There is also a problem:

I was thinking about adding an option for selecting a byte order for 
Unsafe-streams. It would make them (a bit) slower, but could work. But there is 
a catch: bulk operations (see the optimization above and previous message about 
array processing optimization) can only be done effectively if native 
byte-order is used. What is the best in this situation then? Should we state 
that Unsafe streams always use native byte order and users should be simply 
aware of it. Or should we add option to set the byte-order, but warn that it 
will kill many of benefits delivered by Unsafe-streams?
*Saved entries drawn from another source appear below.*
/-- The minimum lead of a medium, in ms (Table 11-4). -/
def minLead (medium : Nat) : Nat := match medium with | 0 => 50 | 1 => 20 | 2 => 5000 | 3 => 200 | _ => 100

/-- The minimum lead of a target: that of its slowest medium. -/
def Chip.targetLead (m : Chip) (group : Bool) (t : Nat) : Nat :=
  if group then (m.members t).foldl (fun a x => max a (minLead (m.fixEnt x).medium)) 0 else minLead (m.fixEnt t).medium

/-! ### The fixture model (R247 to R250) -/

/-- The value of a fade at a league time: the 1 ms tick, the curve, and the step between the two values. -/
def Fade.at (f : Fade) (t : Nat) : Nat :=
  let e := (t - f.latch) / 1000000
  if f.time ≤ e then f.y1 else
  let big : Int := 65536
  let q : Int := ((min e f.time * 65536 / f.time : Nat) : Int)
  let c : Int := match f.curve with
    | 1 => (3 * q * q * big - 2 * q * q * q).tdiv (big * big)
    | 2 => (q * q).tdiv big
    | 3 => (2 * q * big - q * q).tdiv big
    | _ => q
  ((f.y0 : Int) + (((f.y1 : Int) - f.y0) * c).tdiv big).toNat

/-- The commanded level of a channel, and the derate factor. -/
def Fix.level (f : Fix) (c t : Nat) : Nat := (f.chans.getD c {}).at t
def Fix.levels (f : Fix) (t : Nat) : List Nat := (List.range 8).map (fun c => f.level c t)

/-- Apply a frame at an instant: a retarget of the channels of its mask, or of the derate factor. -/
def Fix.take (f : Fix) (x : LFrame) (t : Nat) : Fix :=
  match x.derate with
  | some k => { f with k := { y0 := f.k.at t, y1 := k, latch := t, time := x.fade, curve := 0 } }
  | none =>
    { f with
      before := f.chans, applied := x.handle,
      chans := (List.range 8).map (fun c =>
        if x.mask.testBit c then { y0 := f.level c t, y1 := x.levels.getD c 0, latch := t, time := x.fade, curve := x.curve }
        else f.chans.getD c {}) }

/-- Whether frame a applies before frame b: the earlier latch, and at one instant the group frame first. -/
def LFrame.before (a b : LFrame) : Bool := decide (a.latch < b.latch) || (a.latch == b.latch && a.group && !b.group)

/-- Insert a frame by its order of application. -/
def insertFrame (x : LFrame) : List LFrame → List LFrame
  | [] => [x]
  | y :: t => if x.before y then x :: y :: t else y :: insertFrame x t

/-- The model of a fixture brought up to a league time: pending frames whose latch has come apply. -/
def Fix.upTo (f : Fix) (t : Nat) : Fix :=
  let due := f.pend.filter (fun x => decide (x.latch ≤ t))
  (due.foldl (fun l x => insertFrame x l) []).foldl (fun g x => g.take x x.latch) { f with pend := f.pend.filter (fun x => !decide (x.latch ≤ t)) }

def Chip.setLamp (m : Chip) (x : Lamp) : Chip := m.withLamp x
def Chip.fix (m : Chip) (a : Nat) : Fix := AMap.get {} m.lamp.fix a
def Chip.setFix (m : Chip) (a : Nat) (f : Fix) : Chip := m.setLamp { m.lamp with fix := AMap.put {} a f m.lamp.fix }
/-- The model of a fixture now. -/
def Chip.fixNow (m : Chip) (a : Nat) : Fix := (m.fix a).upTo m.now

/-- Whether two frames are of one kind for one target: the later replaces the earlier. -/
def LFrame.same (a b : LFrame) : Bool := a.group == b.group && a.target == b.target && a.derate.isSome == b.derate.isSome
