/-- What a pipe delivers into node B in step k: coefficients of its q, and the constant part that q_now gives. -/
def Asm.delivered (s : Asm) (e k : Nat) : List (Nat × DWord) × DWord :=
  let v := fun (slot : Nat) => s.val e slot k
  let (mr, _) := s.pipeRef e k
  let tau := Fp.fmin (Fp.fdiv (Fp.fmul (v 6) (v 0)) (Fp.fmax mr (v 1))) (v 4)
  let keep := Fp.fsub Fp.one (Fp.fdiv (Fp.fmul (v 3) tau) (Fp.fofNat 3600))
  let t0 := (s.steps.getD 0 (0, 0)).1
  let at_ := fun (t : Nat) => secs (t - t0)
  let (tk, dt) := s.steps.getD k (0, 0)
  let a := Fp.fsub (at_ tk) tau
  let b := Fp.fsub (Fp.fadd (at_ tk) (Fp.fofNat dt)) tau
  let part := fun (lo hi : DWord) => Fp.fmul keep (Fp.fdiv (Fp.fmax 0 (Fp.fsub (Fp.fmin b hi) (Fp.fmax a lo))) (Fp.fofNat dt))
  let cs := (s.steps.zipIdx.map (fun x => (s.ix e 0 x.2, part (at_ x.1.1) (Fp.fadd (at_ x.1.1) (Fp.fofNat x.1.2))))).filter (fun c => !Fp.isZero c.2)
  (cs, Fp.fmul (part a 0) (s.val e 7 0))

/-- The balance of a node or bus in step k: terms, and the sum of its constant draws less its constant deliveries. -/
def Asm.balance (s : Asm) (n k : Nat) : List (Nat × DWord) × DWord :=
  s.on.foldl (fun acc e =>
    let el := s.el e
    let put := fun (l : List (Nat × DWord)) => (acc.1 ++ l, acc.2)
    match el.type with
    | 2 =>
      let d := if el.b = n then s.delivered e k else ([], 0)
      (acc.1 ++ d.1 ++ (if el.a = n then [(s.ix e 0 k, minusOne)] else []), Fp.fsub acc.2 d.2)
    | 3 => put (if el.b = n then [(s.ix e 1 k, minusOne)] else [])
    | 4 => put (if el.a = n then [(s.ix e 2 k, Fp.one), (s.ix e 1 k, minusOne)] else [])
    | 5 => put ((if el.a = n then [(s.ix e 2 k, Fp.one)] else []) ++ (if el.b = n then [(s.ix e 1 k, Fp.one)] else []) ++
        (if el.c = n then [(s.ix e 3 k, Fp.one)] else []))
    | 6 => put ((if el.a = n then [(s.ix e 1 k, Fp.one)] else []) ++ (if el.b = n then [(s.ix e 0 k, minusOne)] else []) ++
        (if el.c = n then [(s.ix e 1 k, minusOne), (s.ix e 0 k, Fp.one)] else []))
    | 7 => put (if el.a = n then [(s.ix e 1 k, Fp.one)] else [])
    | 8 => put ((if el.a = n then [(s.ix e 1 k, Fp.one)] else []) ++ (if el.b = n then [(s.ix e 0 k, minusOne)] else []))
    | 9 => put (if el.a = n then [(s.ix e 0 k, Fp.one)] else [])
    | 10 => put (if el.a = n then [(s.ix e 0 k, minusOne)] else [])
    | 11 => put (if el.a = n then [(s.ix e 0 k, Fp.one), (s.ix e 1 k, minusOne)] else [])
    | 12 => put (if el.a = n then [(s.ix e 0 k, minusOne)] else [])
    | 13 => (acc.1, if el.a = n then Fp.fadd acc.2 (s.val e 0 k) else acc.2)
    | 15 => put (if el.a = n then [(s.ix e 0 k, minusOne)] else [])
    | _ => acc) ([], 0)

/-- The rows of an element in a step. -/
def Asm.stepRows (s : Asm) (e k : Nat) : List PRow :=
  let el := s.el e
  let v := fun (slot : Nat) => s.val e slot k
  let i := fun (code : Nat) => s.ix e code k
  let dh := s.dh k
  let row := fun (place : Nat) (eq : Bool) (terms : List (Nat × DWord)) (rhs : DWord) =>
    ({ elem := e, place := place, step := k, eq := eq, terms := terms, rhs := rhs } : PRow)
  let prev := fun (code : Nat) (c : DWord) => if k = 0 then [] else [(s.ix e code (k - 1), c)]
  match el.type with
  | 1 =>
    let (t, d) := s.balance e k
    if el.medium = 3 then [row 0 true (t ++ [(i 0, minusOne), (i 1, Fp.one)]) d]
    else [row 0 true (t ++ [(i 0, Fp.negate (v 3)), (i 1, Fp.one)]) (Fp.fsub d (Fp.fmul (v 3) (v 4)))]
  | 2 =>
    let (mr, th) := s.pipeRef e k
    let ret := s.val el.a 2 k
    let c1 := Fp.fmul (v 5) mr
    let c2 := Fp.fmul (v 5) (Fp.fsub th ret)
    [row 0 true [(i 0, Fp.one), (s.ix el.a 0 k, Fp.negate c1), (i 1, Fp.negate c2)]
      (Fp.negate (Fp.fadd (Fp.fmul c1 ret) (Fp.fmul c2 mr)))]
  | 3 => row 0 true [(i 0, Fp.one), (s.ix el.a 1 k, minusOne)] 0 ::
      (List.range el.segs).map (fun g => row (1 + g) false [(i 0, v (2 + 2 * g)), (i 1, minusOne)] (Fp.negate (v (3 + 2 * g))))
  | 4 =>
    let carry := Fp.fsub Fp.one (Fp.fmul (v 6) dh)
    [row 0 true ([(i 0, Fp.one)] ++ prev 0 (Fp.negate carry) ++ [(i 1, Fp.negate (Fp.fmul dh (v 4))), (i 2, Fp.fdiv dh (v 5))])
      (if k = 0 then Fp.fmul carry (s.val e 9 0) else 0)]
  | 5 => [row 0 true [(i 1, Fp.one), (i 0, Fp.negate (v 2))] 0, row 1 true [(i 2, Fp.one), (i 0, Fp.negate (v 3))] 0,
      row 2 true [(i 3, Fp.one), (i 0, Fp.negate (v 4))] 0,
      row 3 false ([(i 0, Fp.one)] ++ prev 0 minusOne) (Fp.fadd (Fp.fmul (v 6) dh) (if k = 0 then s.val e 10 0 else 0)),
      row 4 false ([(i 0, minusOne)] ++ prev 0 Fp.one) (Fp.fsub (Fp.fmul (v 7) dh) (if k = 0 then s.val e 10 0 else 0))]
  | 6 => [row 0 true [(i 1, Fp.one), (i 0, Fp.negate (v 2))] 0]
  | 7 => [row 0 true [(i 1, Fp.one), (i 0, Fp.negate (v 2))] 0]
  | 8 => [row 0 true [(i 1, Fp.one), (i 0, Fp.negate (v 2))] 0]
  | 10 => [row 0 false [(i 0, minusOne), (i 1, minusOne)] (Fp.negate (v 1))]
  | 11 => [row 0 false [(i 0, Fp.one), (s.ixOne e 0, minusOne)] 0]
  | 14 => let (t, d) := s.balance e k; [row 0 true (t ++ [(i 0, Fp.one)]) d]
  | _ => []
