/-! ### Commands -/

def execCadenceTick (s : State) : Host.Outcome State Fault Refusal := s.act Chip.cadence
def execLaunch (s : State) : Host.Outcome State Fault Refusal := s.act (·.planCmd false)
def execCancel (s : State) : Host.Outcome State Fault Refusal := s.act (·.planCmd true)
def execAssemblyDone (s : State) : Host.Outcome State Fault Refusal := s.act Chip.assembly
def execSymbolicAnalysisDone (s : State) : Host.Outcome State Fault Refusal := s.act Chip.analysed
def execSolverIteration (s : State) : Host.Outcome State Fault Refusal := s.act Chip.iteration
/-- ROUND_DEADLINE: `factoring` says whether the deadline falls in phase F. -/
def execRoundDeadline (factoring : Bool) (s : State) : Host.Outcome State Fault Refusal := s.act (·.planDeadline factoring)
def execPlanExpired (s : State) : Host.Outcome State Fault Refusal := s.act Chip.planExpired
def execScratchEccError (s : State) : Host.Outcome State Fault Refusal := s.act Chip.scratchError
def execTieMessage (f : RxFrame) (s : State) : Host.Outcome State Fault Refusal := s.act (·.tieMessage f)
def execCoordWaitExpiry (s : State) : Host.Outcome State Fault Refusal := s.act Chip.coordWait

end Sys2Proof.Machine
end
Original comment by romixlev on 28 Aug 2012 at 4:33

GoogleCodeExporter commented 8 years ago
I added a few more Input/Output streams that support serialization into/from 
ByteBuffers, including off-heap buffers and then Unsafe-based streams on top of 
it. As a result, one can now very fast serialize directly into JVM's off-heap 
memory. There is virtually no difference compared to serialization using Unsafe 
into byte[].

I think the whole thing is almost feature complete now. I'm polishing the 
JavaDocs and adding more unit tests. Hopefully I'll be able to provide a patch 
rather soon, may be next week.

Original comment by romixlev on 31 Aug 2012 at 9:00

GoogleCodeExporter commented 8 years ago
> - more efficient varInt implementation for Unsafe case. It tries to minimize 
the 
> number of memory writes. It first tries to collect as many bytes as possible 
into 
> a 4-byte integer value and then writes it into memory. This seems to cut 
times by
> 2 in many cases, compared to current streams. But it is still 2-3 times 
slower 
> than unsafe-based streams, which do not use varInt encoding and write 4-bytes 
> using Unsafe directly.

Interesting. Is collecting an 8 byte long faster?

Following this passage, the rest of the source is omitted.